Ces dernières années, les gouvernements britanniques successifs ont tenté d'endiguer l'arrivée clandestine de migrants par la Manche. Près de 37.000 personnes sont parvenues à entrer ainsi au Royaume-Uni en 2024, 25% de plus qu'en 2023. Au moins 78 personnes sont mortes dans ces traversées, selon l'Organisation internationale pour les migrations (OIM).
- mieux qu'un documentaire "ennuyeux" -
"L'émission explore les diverses opinions, parfois polarisées dans notre société, sous un angle nouveau", a défendu un porte-parole du programme.
Mais pour Myria Georgiou, professeure de communication à la London School of Economics, le "succès" des émissions de téléréalité "dépend totalement de leur capacité à diffuser des opinions choquantes".

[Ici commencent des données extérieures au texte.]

-- ==== Sys2Proof/Machine/Capacity.lean ====
section
/-! DEFINITION. The capacity tier (section 16): bag records, binding, pooling, gathering, scatter-adds. -/

namespace Sys2Proof.Machine

-- bag records -----------------------------------------------------------------------------------------------------

/-- NROWS (R412). -/
def cRows (r : List Word) : Nat := rfld r 1 0 32
/-- D. -/
def cD (r : List Word) : Nat := rfld r 1 32 13
/-- FMT. -/
def cFmt (r : List Word) : Nat := rfld r 1 48 4
/-- LOG2RS. -/
def cLog (r : List Word) : Nat := rfld r 1 52 4
/-- WTS. -/
def cWts (r : List Word) : Bool := rfld r 1 56 1 == 1
/-- SAT. -/
def cSat (r : List Word) : Bool := rfld r 1 57 1 == 1
/-- NBAGS. -/
def cBags (r : List Word) : Nat := rfld r 6 0 17
/-- FP8 rows carry a scale (R413). -/
def cFp8 (r : List Word) : Bool := cFmt r ≥ 3
/-- Bytes of an element. -/
def cElem (r : List Word) : Nat := if cFmt r = 0 then 4 else if cFmt r = 2 then 2 else 1
/-- Row size (R413). -/
def cRowSize (r : List Word) : Nat := if cFp8 r then 4 + cD r else cElem r * cD r
/-- Element format of the rows (R50). -/
def cFormat (r : List Word) : FFmt := ffmt (cFmt r)

/-- An address of a record: canonical and a multiple of `al`. -/
def cAddrOk (v : Word) (al : Nat) : Bool := canonical v && v.toNat % al = 0

/-- The record passes R412; `scatter` allows SAT. -/
def bagOk (r : List Word) (scatter : Bool) : Bool :=
  let w := fun k => nthD r k 0
  1 ≤ cRows r && 1 ≤ cD r && cD r ≤ 4096 && rfld r 1 45 3 = 0 && (cFmt r = 0 || (2 ≤ cFmt r && cFmt r ≤ 4)) &&
  4 ≤ cLog r && cLog r ≤ 14 && rfld r 1 58 6 = 0 && (scatter || !cSat r) && ronly r 6 0x1FFFF && ronly r 7 0 &&
  1 ≤ cBags r && cBags r ≤ 65536 && cAddrOk (w 0) (2 ^ cLog r) && cAddrOk (w 2) 4 && cAddrOk (w 3) 4 && cAddrOk (w 4) 4 &&
  (if cWts r then cAddrOk (w 5) 4 else ronly r 5 0) && cRowSize r ≤ 2 ^ cLog r

-- commands --------------------------------------------------------------------------------------------------------

/-- The command delivers at a port or, for `emb.scatadd`, reads gradients at virtual addresses. -/
def capVirtual (m : Cmd) : Bool := m.fld 2 0 1 = 0
/-- The command is `emb.scatadd`. -/
def isScatter (m : Cmd) : Bool := match m.op with | .embScatadd _ _ _ _ => true | _ => false
/-- The command is `emb.pool`. -/
def isPool (m : Cmd) : Bool := match m.op with | .embPool _ _ _ _ => true | _ => false

/-- The operands break R415. -/
def capOperandBad (m : Cmd) : Bool :=
  !canonical (m.opnd 1) || (m.opnd 1).toNat % 64 ≠ 0 ||
  (if capVirtual m then
    (if isScatter m then !m.only 2 0 || !canonical (m.opnd 3) || (m.opnd 3).toNat % 4 ≠ 0
     else !m.only 2 0x100701 || m.opnd 3 != 0)
   else !m.only 2 0x70001 || !m.only 3 0x1FFFFC)

/-- `size` bytes at window offset `o` of the command's window, under the issuing core's own rank (R270): the scratchpad
address on the core. -/
def capWindow (s : State) (n : Nat) (m : Cmd) (o size : Nat) (rd wr : Bool) : Option Nat :=
  let at' := fun o => resolveWin s n (cmdCohort (coreAt s n) m) (BitVec.ofNat 32 (o + n % 4 * 2 ^ 22)) (m.fld 2 16 3) 4 rd wr
  if o + size > 2 ^ 21 || size < 4 then none
  else match at' o, at' (o + size - 4) with
    | .ok (_, a), .ok _ => some a
    | _, _ => none

/-- A capacity command as accepted (R417). -/
def newCap (m : Cmd) (r : List Word) : Cap :=
  { id := m.id, rcd := r, active := (capPort m).isNone, bound := false, bags := [], next := 0, begun := false, row := 0,
    got := [], lost := false, grad := [], out := 0, posted := [], pages := [] }

/-- Capacity progress of command `id`. -/
def capAt (c : Core) (id : Nat) : Option Cap := c.caps.find? fun k => k.id == id
/-- Changes it. -/
def putCap (c : Core) (k : Cap) : Core := { c with caps := mapWhere c.caps (fun x => x.id == k.id) fun _ => k }

/-- The capacity controller's answer (R416). -/
def judgeCapacity (s : State) (n : Nat) (m : Cmd) : State × Verdict :=
  if capOperandBad m then (s, .refuse 0x02)
  else match readRecord s n m 8 0x11 0x06 with
    | (s, .error v) => (s, v)
    | (s, .ok r) =>
      if !(bagOk r (isScatter m)) then (s, .refuse 0x01)
      else if isPool m && !capVirtual m && (capWindow s n m (m.fld 3 0 21) (4 * cD r * cBags r) false true).isNone then
        (s, .refuse 0x10)
      else
        (updCore s n fun c =>
          let c := { c with caps := c.caps ++ [newCap m r] }
          match capPort m with
          | some x => setPort c x { portAt c x with fifo := (portAt c x).fifo ++ [(m.id, true)] }
          | none => c, .ok)

/-- A capacity fault record (R424). -/
def capFault (s : State) (n : Nat) (m : Cmd) (cause bag addr : Nat) (fatal : Bool) : State :=
  cmdFault s n m { Record.mk' 0x11 10 (cause + 256 * bag) fatal with addr := BitVec.ofNat 64 addr }

/-- A record that does not end the cohort: one per bag and cause. -/
def capNote (s : State) (n : Nat) (m : Cmd) (cause bag addr : Nat) : State :=
  match capAt (coreAt s n) m.id with
  | some k =>
    if k.posted.contains (cause, bag) then s
    else capFault (updCore s n fun c => putCap c { k with posted := k.posted ++ [(cause, bag)] }) n m cause bag addr false
  | none => s

/-- The command and its progress, when it may go on: accepted, not parked, its cohort not ended. -/
def capRuns (c : Core) (id : Nat) : Option (Cmd × Cap) :=
  match cmdAt c id, capAt c id with
  | some m, some k =>
    if m.phase == .running && (match cmdCohort c m with | some h => !h.fatal | none => false) then some (m, k) else none
  | _, _ => none

-- binding ---------------------------------------------------------------------------------------------------------

/-- Why a binding stops. -/
inductive BindStop where
  | park (va cause : Nat) | memory (va bag : Nat)
  deriving DecidableEq, Repr

/-- The stop, met at bag `b`. -/
def BindStop.inBag (b : Nat) : BindStop → BindStop
  | .memory va _ => .memory va b
  | .park va e => .park va e

/-- Translations of a binding. -/
abbrev Pages := List (Nat × Nat)

/-- The physical address of `va`, each page translated once (R418). -/
def capPage (s : State) (n va : Nat) (need : Need) (ps : Pages) : State × Except BindStop (Pages × Nat) :=
  match ps.find? fun e => e.1 == va / 65536 with
  | some e => (s, .ok (ps, e.2 * 65536 + va % 65536))
  | none =>
    match translateAt s n (BitVec.ofNat 64 va) need with
    | (s, .error e) => (s, .error (.park va e))
    | (s, .ok t) =>
      let pa := t.phys (BitVec.ofNat 64 va)
      (s, .ok (ps ++ [(va / 65536, pa / 65536)], pa))

/-- A 32-bit array entry, read at home. -/
def capWord (s : State) (n va : Nat) (ps : Pages) : State × Except BindStop (Pages × Nat) :=
  match capPage s n va .read ps with
  | (s, .error e) => (s, .error e)
  | (s, .ok (ps, pa)) => if placeBad s pa 4 then (s, .error (.memory va 0)) else (s, .ok (ps, memNat s.mem pa 4))

/-- Virtual address of entry `i` of the array that word `k` of the record names. -/
def capEntry (r : List Word) (k i : Nat) : Nat := arrayAt r k i 4
/-- Virtual address of row `i` (R413). -/
def capRowVa (r : List Word) (i : Nat) : Nat := arrayAt r 0 i (2 ^ cLog r)

/-- Rows of a bag found so far, with its first fault. -/
abbrev Bound := Pages × List (Nat × Nat × W32) × Option (Nat × Nat)

/-- The weight of entry `i`: 1.0 for a record without weights. -/
def capWeight (s : State) (n : Nat) (r : List Word) (i : Nat) (ps : Pages) : State × Except BindStop (Pages × W32) :=
  if !(cWts r) then (s, .ok (ps, 0x3F800000))
  else match capWord s n (capEntry r 5 i) ps with
    | (s, .error e) => (s, .error e)
    | (s, .ok (ps, w)) => (s, .ok (ps, BitVec.ofNat 32 w))

/-- The row that index `x` of entry `i` names: its addresses, or the fault that the entry gives its bag (R418). -/
def bindRow (s : State) (n : Nat) (r : List Word) (i x : Nat) (ps : Pages) : State × Except BindStop (Pages × Except (Nat × Nat) (Nat × Nat)) :=
  if x ≥ cRows r then (s, .ok (ps, .error (0x01, capEntry r 4 i)))
  else match capPage s n (capRowVa r x) .read ps with
    | (s, .error e) => (s, .error e)
    | (s, .ok (ps, pa)) => (s, .ok (ps, if isCap pa then .ok (capRowVa r x, pa) else .error (0x02, capRowVa r x)))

"Je suis certaine que les candidats participent pour ce côté choquant, (pour voir) lequel aura les opinions les plus extrêmes", dit-elle à l'AFP.

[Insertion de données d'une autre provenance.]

-- ==== Sys2Proof/Machine/HomeCommands.lean ====
section
/-! DEFINITION. Home slices (section 15): `amo`, `waitu`, `wcancel`, `cpin`, `cunpin`, `mwaitu`, the home map, spill areas,
sweeps, timeouts and wakes. -/

namespace Sys2Proof.Machine

-- atomics of the sequencer ----------------------------------------------------------------------------------------

/-- Size of an `amo` type: 8 for .s64 and .n64 (R386). -/
def amoSize (t : BitVec 3) : Nat := if t == 2 || t == 3 then 8 else 4
/-- The old value as rd takes it (R386). -/
def amoExt (t : BitVec 3) (old : Nat) : Word := if t == 0 then sextN 32 old else zextN old
/-- The new value of `amo` with its flags (R387). -/
def amoNew (o t : BitVec 3) (old b c : Nat) : Nat × Flags :=
  atomNew o.toNat (t == 4) (t == 0 || t == 2) (8 * amoSize t) old (b % 2 ^ (8 * amoSize t)) (c % 2 ^ (8 * amoSize t))

/-- The access of `amo` at `ea` with operand `b` and expected value `c` (R386). -/
def amoAccess (s : State) (ea : Word) (o t : BitVec 3) (b c : Nat) : State × Got :=
  let size := amoSize t
  match eaCheck true ea size with
  | some z => (s, .trap z)
  | none =>
    if inAperture ea then
      match localOf s (apOff ea) with
      | .scratch m f =>
        if size ≠ 4 then (s, .trap (causeLocal (apOff ea)))
        else if isBad (coreAt s m).badScratch f 4 then (s, .trap (causeError ea))
        else
          let old := memNat (coreAt s m).scratch f 4
          let n := amoNew o t old b c
          let s := updCore s m fun k => { k with scratch := memWrite k.scratch f (leBytes 4 n.1) }
          (updCur s fun k => raiseIn k 8 n.2, .value old)
      | _ => (s, .trap (causeLocal (apOff ea)))
    else
      match translateAt s s.core ea .both with
      | (s, .error e) => (s, .stall e)
      | (s, .ok p) =>
        let pa := p.phys ea
        if placeBad s pa size then (s, .trap (causeError ea))
        else
          let old := memNat s.mem pa size
          let n := amoNew o t old b c
          (updCur (placeWrite s pa (leBytes size n.1)) fun k => raiseIn k 8 n.2, .value old)

/-- `amo` (R385, R386): in program order, as one event. -/
def execAmo (d a b : Reg) (o t : BitVec 3) (s : State) : Host.Outcome State Fault Refusal :=
  .next (onIssue s ([d, a, b] ++ if o == 7 then [a + 1] else []) fun s c =>
    let ea := getX c.seq a
    let e := if o == 7 then (getX c.seq (a + 1)).toNat else 0
    finish ea (amoAccess (performStore (setCur s c) s.core) ea o t (getX c.seq b).toNat e) fun s old =>
      updCur s fun c => { noEarly c with seq := wrNext c.seq d (amoExt t old) })

-- the sequencer's wait --------------------------------------------------------------------------------------------

/-- Control word and mask of `waitu` that R405 refuses. -/
def waituBad (k m : Word) : Bool :=
  let cmp := k.toNat % 8
  cmp == 7 || (cmp == 6 && k.getLsbD 3) || k.toNat / 16 % 8 ≥ 6 || k.getLsbD 7 || k.toNat / 2 ^ 12 ≠ 0 ||
  (cmp ≠ 6 && m ≠ 0) || m.toNat / 2 ^ 32 ≠ 0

Certains spectateurs et des associations ont toutefois salué le choix de Channel 4 de diffuser ce programme en première partie de soirée. Comme Refugee Council, ONG de soutien aux réfugiés, qui juge l'initiative "bienvenue".
"Certains des propos et opinions exprimés dans le premier épisode ont mis beaucoup de gens mal à l'aise. Mais au moins un candidat affirme maintenant que son expérience l'a rendu plus sensible aux réfugiés", a-t-elle réagi sur X.
Pour Chloe Dobbs, c'est "un show très amusant que beaucoup de gens voudront regarder". Probablement "beaucoup plus qu'un documentaire traditionnel et ennuyeux".
- "nauséabonde" -
Dans un bâtiment endommagé de Raqqa, ancienne "capitale" du groupe jihadiste Etat islamique (EI), une famille propose à Dave et deux autres candidats de les loger pour la nuit. "C'est très aimable à vous de nous accueillir dans votre maison", répond Dave sans aucune ironie.
Dans un des "défis" qu'ils doivent relever, les candidats s'embarquent dans la simulation d'une traversée maritime sur une petite embarcation.
L'épreuve a été un moment de bascule pour Chloe, qui avait auparavant estimé que certains migrants y voient une expérience "amusante".
"C'est à ce moment-là que ça m'a vraiment frappé. Mon Dieu, les gens doivent vraiment être désespérés pour monter à bord de ces bateaux", explique-t-elle.
Mais cette simulation a choqué, jusqu'en France où le président de la région Hauts-de-France Xavier Bertrand l'a jugée "nauséabonde".
"Des centaines de personnes sont mortes dans la Manche ces dernières années. Cette situation est un drame humanitaire, pas l'objet d'un jeu", a-t-il dénoncé sur X, en appelant Channel 4 à déprogrammer l'émission.
Elle est inspirée d'un programme australien diffusé au début des années 2010, au moment où la classe politique s'y divisait sur la manière de lutter contre les arrivées illégales de migrants par bateau.
Pour Myria Georgiou, son retour dix ans plus tard au Royaume-Uni n'est pas anodin, car "des dirigeants politiques, au niveau national comme mondial, ont banalisé les opinions les plus outrancières".
Et "la politique étant devenue un divertissement, ce n'est pas surprenant que le divertissement devienne politique".